Понимание того, что композиторы забросили мелодику и поставили себя в недосягаемое для широкой публики положение, буквально заворожило его, а когда мы объяснили ему, что нечто подобное произошло и во всех других областях искусства, он с жалостью произнес:

— Бедные безумные futuruomini[16].

Совершенно неожиданно он начал превращаться в поклонника и знатока форсажных групп. После того как в его комнате установили внушительный комплекс аппаратуры, они с Мелиссой часами пропадали там, впитывая волновые формации, которыми окатывали их «Ножницы», «Сверхпена», «Уилкс Бут Джон» и другие первоклассные группы. Когда же я спросил Джанни, как продвигается его новая симфония, он посмотрел на меня очень странно.

Одновременно он открывал для себя и другие маленькие дорожки в современную жизнь.

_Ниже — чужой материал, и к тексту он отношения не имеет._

/-- The invariant gives the six claims of R40. -/
def Obligations.InvariantGivesTheSpecsClaims : Prop :=
  ∀ s : State, MachineInv s → SpecInvariant s

/-- No cycle is torn: whatever the other agents do between the ticks, the bytes driven from index 0 on are, in order,
samples of ONE waveform; a cycle that reaches its wrap drives all N of them, and one that a fault or a reset cuts short
drives a beginning of it (R53). -/
def Obligations.CyclesAreNeverTorn : Prop :=
  ∀ (s : State) (l : List Agent), MachineInv s → s.gate = true → s.seqIdx = 0#8 →
    ∃ d : Duty, (cycleTrace l s).1 <+: encodeWave d s.cfgN.toNat ∧
      ((cycleTrace l s).2 = true → (cycleTrace l s).1 = encodeWave d s.cfgN.toNat)

/-- Under weak fairness, without reset and with a well-formed host program, every command in flight completes
(R109, R130). That fairness is turns given again and again is the model's reading of R130 (log 15), and that an agent
without an enabled step leaves the state on its turn is the model's choice (log 2). -/
def Obligations.EveryCommandCompletes : Prop :=
  ∀ (s : State) (sch : Nat → Agent), MachineInv s → ProgramWellFormed s → FairSchedule sch → NoReset sch →
    s.phase ≠ .idle → ∃ n t, runSchedule sch n s = .next t ∧ t.phase = .idle

/-- The configuration changes only at a successful OPEN, which writes all three from its latches, and at reset (R28). -/
def Obligations.ConfigurationChangesOnlyAtOpen : Prop :=
  ∀ (a : Agent) (s t : State), agentStep a s = .next t → a ≠ .reset →
    (t.cfgPort = s.cfgPort ∧ t.cfgRate = s.cfgRate ∧ t.cfgN = s.cfgN) ∨
    (a = .controller ∧ s.phase = .exec ∧ s.lCmd = 1#32 ∧ t.devState = .opened ∧ t.result = .ok ∧
      ConfigInForce t ∧ t.cfgPort = s.lPort ∧ t.cfgRate = s.lRate ∧ t.cfgN.toNat = s.lCount.toNat)

/-- The active bank changes only at a wrap with a swap pending, at START, which selects bank 0, and at reset (R33). -/
def Obligations.ActiveBankChangesOnlyAtAWrap : Prop :=
  ∀ (a : Agent) (s t : State), agentStep a s = .next t → a ≠ .reset → t.activeSel ≠ s.activeSel →
    (a = .sequencer ∧ s.gate = true ∧ s.seqIdx.toNat + 1 = s.cfgN.toNat ∧ s.swapPending = true ∧
      t.swapPending = false) ∨
    (a = .controller ∧ s.phase = .exec ∧ s.lCmd = 2#32 ∧ t.devState = .streaming ∧ t.activeSel = false)

/-- Only START opens the gate; only the stopping wrap, fault entry and reset close it (R35). -/
def Obligations.GateMovesOnlyAtStartStopAndFault : Prop :=
  ∀ (a : Agent) (s t : State), agentStep a s = .next t →
    (s.gate = false → t.gate = true →
      a = .controller ∧ s.phase = .exec ∧ s.lCmd = 2#32 ∧ s.devState = .opened ∧ t.devState = .streaming) ∧
    (s.gate = true → t.gate = false →
      a = .reset ∨
      (a = .sequencer ∧ s.seqIdx.toNat + 1 = s.cfgN.toNat ∧ s.swapPending = false ∧ s.stopReq = true) ∨
      (a = .controller ∧ s.devState ≠ .faulted ∧ t.devState = .faulted))

/-- While the gate is open no step but a reset writes the active bank (R53(a)). -/
def Obligations.ActiveBankIsNotWrittenWhileStreaming : Prop :=
  ∀ (a : Agent) (s t : State), MachineInv s → s.gate = true → agentStep a s = .next t → a ≠ .reset →
    ∀ i, i < 256 → readCell t.banks (bankAddr s.activeSel i) = readCell s.banks (bankAddr s.activeSel i)

/-- Only a tick writes OUT and clears OUT_UNKNOWN, without a reset; only a Device error sets OUT_UNKNOWN (R30, R37). -/
def Obligations.PortChangesOnlyAtATick : Prop :=
  ∀ (a : Agent) (s t : State), agentStep a s = .next t → a ≠ .reset →
    (t.out ≠ s.out → a = .sequencer ∧ s.gate = true) ∧
    (s.outUnknown = true → t.outUnknown = false → a = .sequencer ∧ s.gate = true) ∧
    (s.outUnknown = false → t.outUnknown = true →
      a = .controller ∧ t.result = .hardwareError ∧ deviceAnswer s = some t.errCode)

/-- OVERRUN is set only by a 4-byte write to CMD while busy, the descriptor first in the Host's program, and only a
reset clears it (R38, R83, R116). That the Host's accesses come from a program in State is the model's form (log 10). -/
def Obligations.OverrunIsStickyUntilReset : Prop :=
  ∀ (a : Agent) (s t : State), agentStep a s = .next t →
    (s.overrun = true → a ≠ .reset → t.overrun = true) ∧
    (s.overrun = false → t.overrun = true → a = .host ∧ s.phase ≠ .idle ∧
      ∃ (d : Descriptor) (rest : List HostOp) (v : Word),
        s.program = .access d :: rest ∧ decodeHostbus d = .ok (.wr .b4 0x00#8 v))

/-- ERR_CODE is written only at a Device error and FAULT_KIND only at a fault entry, without a reset (R21, R22, R116). -/
def Obligations.ErrorRecordsAreSticky : Prop :=
  ∀ (a : Agent) (s t : State), agentStep a s = .next t → a ≠ .reset →
    (t.errCode ≠ s.errCode → a = .controller ∧ t.result = .hardwareError ∧ deviceAnswer s = some t.errCode) ∧
    (t.faultKind ≠ s.faultKind → a = .controller ∧ t.devState = .faulted ∧ t.result = t.faultKind ∧
      (t.faultKind = .configurationError ∨ t.faultKind = .hardwareError))

/-- RESULT and LAST_OP are written only when a command in flight completes, which makes the Controller idle (R85). -/
def Obligations.ResultIsWrittenOnlyAtCompletion : Prop :=
  ∀ (a : Agent) (s t : State), agentStep a s = .next t → a ≠ .reset →
    ((t.result ≠ s.result ∨ t.lastOp ≠ s.lastOp) → a = .controller ∧ s.phase ≠ .idle ∧ t.phase = .idle) ∧
    (s.phase ≠ .idle → t.phase = .idle → a = .controller ∧ t.lastOp = s.lCmd.extractLsb' 0 4)
end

Сэм с Мелиссой провели его по магазинам на Фигуэро-стрит, и Джанни сменил свою лабораторную одежду, в которой ходил с самого «воскрешения», на ацтекский наряд по последнему слову моды. Преждевременно поседевшие волосы он выкрасил в рыжий цвет. Приобрел набор ювелирных украшений, которые вспыхивали, звякали, жужжали и щелкали в зависимости от перемены настроения владельца. Короче, через несколько дней Джанни превратился в обычного молодого жителя Лос-Анджелеса, изящного, щеголеватого, модно одетого юношу, чей образ вполне естественно дополнялся иностранным акцентом и экзотической грамматикой.

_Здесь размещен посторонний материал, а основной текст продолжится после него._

-- ==== Sys2Proof/Laws/State.lean ====
section
/-! SUPPORT. One lemma per field per update, so that no later proof unfolds a record update. -/

namespace Sys2Proof.Machine

/-! ### `complete(r)` -/

@[simp] theorem complete_devState (r : ResultCode) (s : State) : (complete r s).devState = s.devState := rfl
@[simp] theorem complete_phase (r : ResultCode) (s : State) : (complete r s).phase = .idle := rfl
@[simp] theorem complete_swapPending (r : ResultCode) (s : State) : (complete r s).swapPending = s.swapPending := rfl
@[simp] theorem complete_activeSel (r : ResultCode) (s : State) : (complete r s).activeSel = s.activeSel := rfl
@[simp] theorem complete_gate (r : ResultCode) (s : State) : (complete r s).gate = s.gate := rfl
@[simp] theorem complete_overrun (r : ResultCode) (s : State) : (complete r s).overrun = s.overrun := rfl
@[simp] theorem complete_result (r : ResultCode) (s : State) : (complete r s).result = r := rfl
@[simp] theorem complete_lastOp (r : ResultCode) (s : State) : (complete r s).lastOp = opField s.lCmd := rfl
@[simp] theorem complete_stopReq (r : ResultCode) (s : State) : (complete r s).stopReq = s.stopReq := rfl
@[simp] theorem complete_outUnknown (r : ResultCode) (s : State) : (complete r s).outUnknown = s.outUnknown := rfl
@[simp] theorem complete_errCode (r : ResultCode) (s : State) : (complete r s).errCode = s.errCode := rfl
@[simp] theorem complete_faultKind (r : ResultCode) (s : State) : (complete r s).faultKind = s.faultKind := rfl
@[simp] theorem complete_argPort (r : ResultCode) (s : State) : (complete r s).argPort = s.argPort := rfl
@[simp] theorem complete_argRate (r : ResultCode) (s : State) : (complete r s).argRate = s.argRate := rfl
@[simp] theorem complete_argCount (r : ResultCode) (s : State) : (complete r s).argCount = s.argCount := rfl
@[simp] theorem complete_argDc (r : ResultCode) (s : State) : (complete r s).argDc = s.argDc := rfl
@[simp] theorem complete_lCmd (r : ResultCode) (s : State) : (complete r s).lCmd = s.lCmd := rfl
@[simp] theorem complete_lPort (r : ResultCode) (s : State) : (complete r s).lPort = s.lPort := rfl
@[simp] theorem complete_lRate (r : ResultCode) (s : State) : (complete r s).lRate = s.lRate := rfl
@[simp] theorem complete_lCount (r : ResultCode) (s : State) : (complete r s).lCount = s.lCount := rfl
@[simp] theorem complete_lDc (r : ResultCode) (s : State) : (complete r s).lDc = s.lDc := rfl
@[simp] theorem complete_cfgPort (r : ResultCode) (s : State) : (complete r s).cfgPort = s.cfgPort := rfl
@[simp] theorem complete_cfgRate (r : ResultCode) (s : State) : (complete r s).cfgRate = s.cfgRate := rfl
@[simp] theorem complete_cfgN (r : ResultCode) (s : State) : (complete r s).cfgN = s.cfgN := rfl
@[simp] theorem complete_seqIdx (r : ResultCode) (s : State) : (complete r s).seqIdx = s.seqIdx := rfl
@[simp] theorem complete_out (r : ResultCode) (s : State) : (complete r s).out = s.out := rfl
@[simp] theorem complete_banks (r : ResultCode) (s : State) : (complete r s).banks = s.banks := rfl
@[simp] theorem complete_bankEpoch (r : ResultCode) (s : State) : (complete r s).bankEpoch = s.bankEpoch := rfl
@[simp] theorem complete_platform (r : ResultCode) (s : State) : (complete r s).platform = s.platform := rfl
@[simp] theorem complete_bus (r : ResultCode) (s : State) : (complete r s).bus = s.bus := rfl
@[simp] theorem complete_program (r : ResultCode) (s : State) : (complete r s).program = s.program := rfl
@[simp] theorem complete_sched (r : ResultCode) (s : State) : (complete r s).sched = s.sched := rfl
@[simp] theorem complete_device (r : ResultCode) (s : State) : (complete r s).device = s.device := rfl
@[simp] theorem complete_lines (r : ResultCode) (s : State) : (complete r s).lines = s.lines := rfl
@[simp] theorem complete_outside (r : ResultCode) (s : State) : (complete r s).outside = s.outside := rfl

/-! ### `enter_faulted(kind, code)` -/

@[simp] theorem enterFaulted_devState (k : ResultCode) (c : Option Word) (s : State) : (enterFaulted k c s).devState = .faulted := rfl
@[simp] theorem enterFaulted_phase (k : ResultCode) (c : Option Word) (s : State) : (enterFaulted k c s).phase = s.phase := rfl
@[simp] theorem enterFaulted_swapPending (k : ResultCode) (c : Option Word) (s : State) : (enterFaulted k c s).swapPending = false := rfl
@[simp] theorem enterFaulted_activeSel (k : ResultCode) (c : Option Word) (s : State) : (enterFaulted k c s).activeSel = s.activeSel := rfl
@[simp] theorem enterFaulted_gate (k : ResultCode) (c : Option Word) (s : State) : (enterFaulted k c s).gate = false := rfl
@[simp] theorem enterFaulted_overrun (k : ResultCode) (c : Option Word) (s : State) : (enterFaulted k c s).overrun = s.overrun := rfl
@[simp] theorem enterFaulted_result (k : ResultCode) (c : Option Word) (s : State) : (enterFaulted k c s).result = s.result := rfl
@[simp] theorem enterFaulted_lastOp (k : ResultCode) (c : Option Word) (s : State) : (enterFaulted k c s).lastOp = s.lastOp := rfl
@[simp] theorem enterFaulted_stopReq (k : ResultCode) (c : Option Word) (s : State) : (enterFaulted k c s).stopReq = false := rfl
@[simp] theorem enterFaulted_outUnknown (k : ResultCode) (c : Option Word) (s : State) : (enterFaulted k c s).outUnknown = if k = .hardwareError then true else s.outUnknown := rfl
@[simp] theorem enterFaulted_errCode (k : ResultCode) (c : Option Word) (s : State) : (enterFaulted k c s).errCode = if k = .hardwareError then c.getD s.errCode else s.errCode := rfl
@[simp] theorem enterFaulted_faultKind (k : ResultCode) (c : Option Word) (s : State) : (enterFaulted k c s).faultKind = k := rfl
@[simp] theorem enterFaulted_argPort (k : ResultCode) (c : Option Word) (s : State) : (enterFaulted k c s).argPort = s.argPort := rfl
@[simp] theorem enterFaulted_argRate (k : ResultCode) (c : Option Word) (s : State) : (enterFaulted k c s).argRate = s.argRate := rfl
@[simp] theorem enterFaulted_argCount (k : ResultCode) (c : Option Word) (s : State) : (enterFaulted k c s).argCount = s.argCount := rfl
@[simp] theorem enterFaulted_argDc (k : ResultCode) (c : Option Word) (s : State) : (enterFaulted k c s).argDc = s.argDc := rfl
@[simp] theorem enterFaulted_lCmd (k : ResultCode) (c : Option Word) (s : State) : (enterFaulted k c s).lCmd = s.lCmd := rfl
@[simp] theorem enterFaulted_lPort (k : ResultCode) (c : Option Word) (s : State) : (enterFaulted k c s).lPort = s.lPort := rfl
@[simp] theorem enterFaulted_lRate (k : ResultCode) (c : Option Word) (s : State) : (enterFaulted k c s).lRate = s.lRate := rfl
@[simp] theorem enterFaulted_lCount (k : ResultCode) (c : Option Word) (s : State) : (enterFaulted k c s).lCount = s.lCount := rfl
@[simp] theorem enterFaulted_lDc (k : ResultCode) (c : Option Word) (s : State) : (enterFaulted k c s).lDc = s.lDc := rfl
@[simp] theorem enterFaulted_cfgPort (k : ResultCode) (c : Option Word) (s : State) : (enterFaulted k c s).cfgPort = s.cfgPort := rfl
@[simp] theorem enterFaulted_cfgRate (k : ResultCode) (c : Option Word) (s : State) : (enterFaulted k c s).cfgRate = s.cfgRate := rfl
@[simp] theorem enterFaulted_cfgN (k : ResultCode) (c : Option Word) (s : State) : (enterFaulted k c s).cfgN = s.cfgN := rfl
@[simp] theorem enterFaulted_seqIdx (k : ResultCode) (c : Option Word) (s : State) : (enterFaulted k c s).seqIdx = s.seqIdx := rfl
@[simp] theorem enterFaulted_out (k : ResultCode) (c : Option Word) (s : State) : (enterFaulted k c s).out = s.out := rfl
@[simp] theorem enterFaulted_banks (k : ResultCode) (c : Option Word) (s : State) : (enterFaulted k c s).banks = s.banks := rfl
@[simp] theorem enterFaulted_bankEpoch (k : ResultCode) (c : Option Word) (s : State) : (enterFaulted k c s).bankEpoch = s.bankEpoch := rfl
@[simp] theorem enterFaulted_platform (k : ResultCode) (c : Option Word) (s : State) : (enterFaulted k c s).platform = s.platform := rfl
@[simp] theorem enterFaulted_bus (k : ResultCode) (c : Option Word) (s : State) : (enterFaulted k c s).bus = s.bus := rfl
@[simp] theorem enterFaulted_program (k : ResultCode) (c : Option Word) (s : State) : (enterFaulted k c s).program = s.program := rfl
@[simp] theorem enterFaulted_sched (k : ResultCode) (c : Option Word) (s : State) : (enterFaulted k c s).sched = s.sched := rfl
@[simp] theorem enterFaulted_device (k : ResultCode) (c : Option Word) (s : State) : (enterFaulted k c s).device = s.device := rfl
@[simp] theorem enterFaulted_lines (k : ResultCode) (c : Option Word) (s : State) : (enterFaulted k c s).lines = s.lines := rfl
@[simp] theorem enterFaulted_outside (k : ResultCode) (c : Option Word) (s : State) : (enterFaulted k c s).outside = s.outside := rfl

— Сегодня мы с Мелиссой идем в «Квонч», — объявил Джанни.

— Квонч?.. — пробормотал я в недоумении.

— Это рок-форсажный зал, — объяснил Хоугланд. — В Помоне. Там всегда играют самые лучшие группы.

— Но у нас на сегодня билеты в филармонию, — попытался возразить я.

Джанни был неумолим.

— «Квонч», — повторил он.

И мы отправились в «Квонч». Джанни, Мелисса, Сэм, его помешанная на слайсе подружка Орео и я. Джанни с Мелиссой хотели идти вдвоем, но этого я допустить не мог, хотя чувствовал, что напоминаю собой сверхзаботливую мамашу, чей сынок впервые оторвался от ее юбки.

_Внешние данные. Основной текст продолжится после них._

theorem startExec_of_deviceOk {s : State} (hs : s.devState = .opened) (ha : deviceAnswer s = none) :
    startExec s = complete .ok (beginStream (writeWave false s.lDc (consulted s))) := by
  rw [startExec, if_pos hs, ha]

/-! ### UPDATE (R92, R93) -/

theorem updateExec_of_notStreaming {s : State} (hs : s.devState ≠ .streaming) :
    updateExec s = complete .notStreaming s :=
  if_neg hs

theorem updateExec_of_deviceError {s : State} (hs : s.devState = .streaming) {c : Word}
    (ha : deviceAnswer s = some c) : updateExec s = failHardware c (consulted s) := by
  rw [updateExec, if_pos hs, ha]

theorem updateExec_of_deviceOk {s : State} (hs : s.devState = .streaming) (ha : deviceAnswer s = none) :
    updateExec s = awaitSwap (writeWave (!s.activeSel) s.lDc (consulted s)) := by
  rw [updateExec, if_pos hs, ha]

theorem controllerStep_of_swapPending {s : State} (hp : s.phase = .waitSwap) (hs : s.swapPending = true) :
    controllerStep s = .next s := by
  rw [controllerStep, hp]
  exact if_pos hs

theorem controllerStep_of_swapTaken {s : State} (hp : s.phase = .waitSwap) (hs : s.swapPending = false) :
    controllerStep s = .next (complete .ok s) := by
  rw [controllerStep, hp]
  exact if_neg (by simp [hs])

/-! ### CLOSE (R94, R95) -/

theorem releasePort_of_deviceOk {s : State} (ha : deviceAnswer s = none) :
    releasePort s = complete .ok (consulted (closeDevice s)) := by
  rw [releasePort, ha]

theorem releasePort_of_deviceError {s : State} {c : Word} (ha : deviceAnswer s = some c) :
    releasePort s = complete .hardwareError (recordError c (consulted (closeDevice s))) := by
  rw [releasePort, ha]

theorem closeExec_of_nothing {s : State} (hs : s.devState = .closed ∨ s.devState = .unopened) :
    closeExec s = complete .ok s := by
  obtain e | e := hs <;> rw [closeExec, e]

theorem closeExec_of_streaming {s : State} (hs : s.devState = .streaming) :
    closeExec s = awaitStop (writeWave (!s.activeSel) Duty.zero s) := by
  rw [closeExec, hs]

theorem closeExec_of_port {s : State} (hs : s.devState = .opened ∨ s.devState = .faulted) :
    closeExec s = releasePort s := by
  obtain e | e := hs <;> rw [closeExec, e]

theorem controllerStep_of_gateOpen {s : State} (hp : s.phase = .waitStop) (hg : s.gate = true) :
    controllerStep s = .next s := by
  rw [controllerStep, hp]
  exact if_pos hg

theorem controllerStep_of_gateClosed {s : State} (hp : s.phase = .waitStop) (hg : s.gate = false) :
    controllerStep s = .next (releasePort s) := by
  rw [controllerStep, hp]
  exact if_neg (by simp [hg])

/-! ### Illegal words (R87) -/

theorem executeStep_of_illegal {s : State} {e : CmdError} (h : decodeCmd s.lCmd = .error e) :
    executeStep s = .next (complete .illegalCommand s) := by
  rw [executeStep, h]
  rfl

/-! ### The bank a command writes -/

/-- What a read of the bank space finds after a waveform is written, address by address (40 R81). -/
theorem readCell_writeWave_addr (b : Bool) (d : Duty) (s : State) (a : Nat) :
    readCell (writeWave b d s).banks a =
      if bankAddr b 0 ≤ a ∧ a < bankAddr b 0 + s.cfgN.toNat
      then (encodeWave d s.cfgN.toNat)[a - bankAddr b 0]? else readCell s.banks a := by
  rw [writeWave_banks, readCell_writeRun, encodeWave_length]

/-- The all-zero waveform, read back address by address (40 R77, 41 R94). -/
theorem readCell_writeZero_addr (b : Bool) (s : State) (a : Nat) :
    readCell (writeWave b Duty.zero s).banks a =
      if bankAddr b 0 ≤ a ∧ a < bankAddr b 0 + s.cfgN.toNat then some 0#8 else readCell s.banks a := by
  rw [readCell_writeWave_addr]
  split
  next h =>
    have hin : a - bankAddr b 0 < s.cfgN.toNat := by omega
    rw [encodeWave_getElem?, if_pos hin, sample_zero]
  next => rfl

end Sys2Proof.Machine

namespace Sys2Proof.Proofs

open Sys2Proof.Machine Sys2Proof.Safety

/-- Settles O14: the write reaches CMD, which accepts while idle. -/
theorem cmdWriteIsAcceptedWhenIdle : Obligations.CmdWriteIsAcceptedWhenIdle := by
  intro s v hp
  rw [exec_wr_cmd, writeCmd_of_idle hp]
  rfl

/-- Settles O15: the write reaches CMD, which drops it while busy. -/
theorem cmdWriteIsDroppedWhenBusy : Obligations.CmdWriteIsDroppedWhenBusy := by
  intro s v hp
  rw [exec_wr_cmd, writeCmd_of_busy hp]
  rfl

/-- Settles O26: the check of R88 stands before each of the three commands. -/
theorem faultedCommandsReportTheFault : Obligations.FaultedCommandsReportTheFault :=
  fun _ _ hf hi => exec_of_faulted hi hf

/-- Settles O28: by the two cases of SWAP_PENDING. -/
theorem updateCompletesAfterTheSwap : Obligations.UpdateCompletesAfterTheSwap :=
  fun _ hp => ⟨controllerStep_of_swapPending hp, controllerStep_of_swapTaken hp⟩

/-- Settles O29: once the gate is closed the step releases the port, by the Device's answer. -/
theorem closeCompletesAfterTheStop : Obligations.CloseCompletesAfterTheStop := by
  intro s hp
  refine ⟨controllerStep_of_gateOpen hp, fun hg => ?_⟩
  have hstep : agentStep .controller s = .next (releasePort s) := controllerStep_of_gateClosed hp hg
  refine ⟨fun ha => ?_, fun c ha => ?_⟩
  · rw [hstep, releasePort_of_deviceOk ha]
    rfl
  · rw [hstep, releasePort_of_deviceError ha]
    rfl

/-- Settles O27: such a word is one the decoder refuses, and the refusal completes whatever the device state. -/
theorem illegalWordCompletes : Obligations.IllegalWordCompletes := by
  intro s hp hill
  obtain ⟨e, he⟩ := (decodersRefuseExactlyTheReserved.1 s.lCmd).2 hill
  exact (controllerStep_of_exec hp).trans (executeStep_of_illegal he)

/-- Settles O22: by the device state, then R90's check, then the Device's answer. -/
theorem openFollowsTheRule : Obligations.OpenFollowsTheRule := by
  refine ⟨rfl, fun s => ⟨exec_of_faulted (by decide), fun hs => ?_, fun hs => ?_⟩⟩
  · have hf : s.devState ≠ .faulted := by rcases hs with e | e <;> simp [e]
    rw [exec_cmdOpen hf, openExec_of_wrongState (by rcases hs with e | e <;> simp [e])]
    rfl
  · have hf : s.devState ≠ .faulted := by rcases hs with e | e <;> simp [e]
    rw [exec_cmdOpen hf, ← configLegal_iff]
    refine ⟨fun hl => ?_, fun hl => ⟨fun c ha => ?_, fun ha => ?_⟩⟩
    · rw [openExec_of_badConfig hs hl]
      rfl
    · rw [openExec_of_deviceError hs hl ha]
      rfl
    · rw [openExec_of_deviceOk hs hl ha]
      exact ⟨_, rfl, configLegal_count hl, rfl⟩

— Не будет сопровождающих — не будет «Квонча», — заявил я.

«Квонч» оказался гигантских размеров куполом на одном из глубоких подземных уровней Помоны. Сцена вращалась на антигравитационных стабилизаторах, потолок едва просматривался за тучами астатических динамиков, каждое сиденье было подключено к интенсификатору, а публика — в основном подростки лет четырнадцати — до потери сознания накачалась слайсом.

В тот вечер выступали «Воры», «Святые духи» и «Сверхпена». Для этого ли я вернул к жизни композитора «Стабат Матер» и «Служанки-госпожи», потратив бесчисленные средства? Подростки визжали, зал заполнял густой, почти осязаемый, давящий звук, вспыхивали цвета, пульсировал свет, люди теряли разум. А посреди всего этого сумасшествия сидел Джованни Баттиста Перголези (1710–1736), выпускник «Консерваторио дей Повери», органист королевской капеллы в Неаполе, руководитель капеллы у принца Стильяно, — сидел подключенный, сияющий, в экстазе улетевший в какие-то высшие сферы.

Несмотря на все это, «Квонч» не показался мне опасным местом, и в следующий раз я отпустил Джанни с одной Мелиссой. И после того тоже. И мне и ему эти его маленькие самостоятельные вылазки шли на пользу. Однако я начинал беспокоиться. Приближалось время, когда мы вынуждены будем объявить публике, что среди нас живет подлинный гений восемнадцатого века. Но где его новые симфонии? Где божественные сонаты? Он не создавал ничего заметного, отдавая все больше и больше времени рок-форсажу. Но ведь я перенес его в наше время отнюдь не для того, чтобы он стал обычным потребителем музыки из публики. Особенно из этой публики.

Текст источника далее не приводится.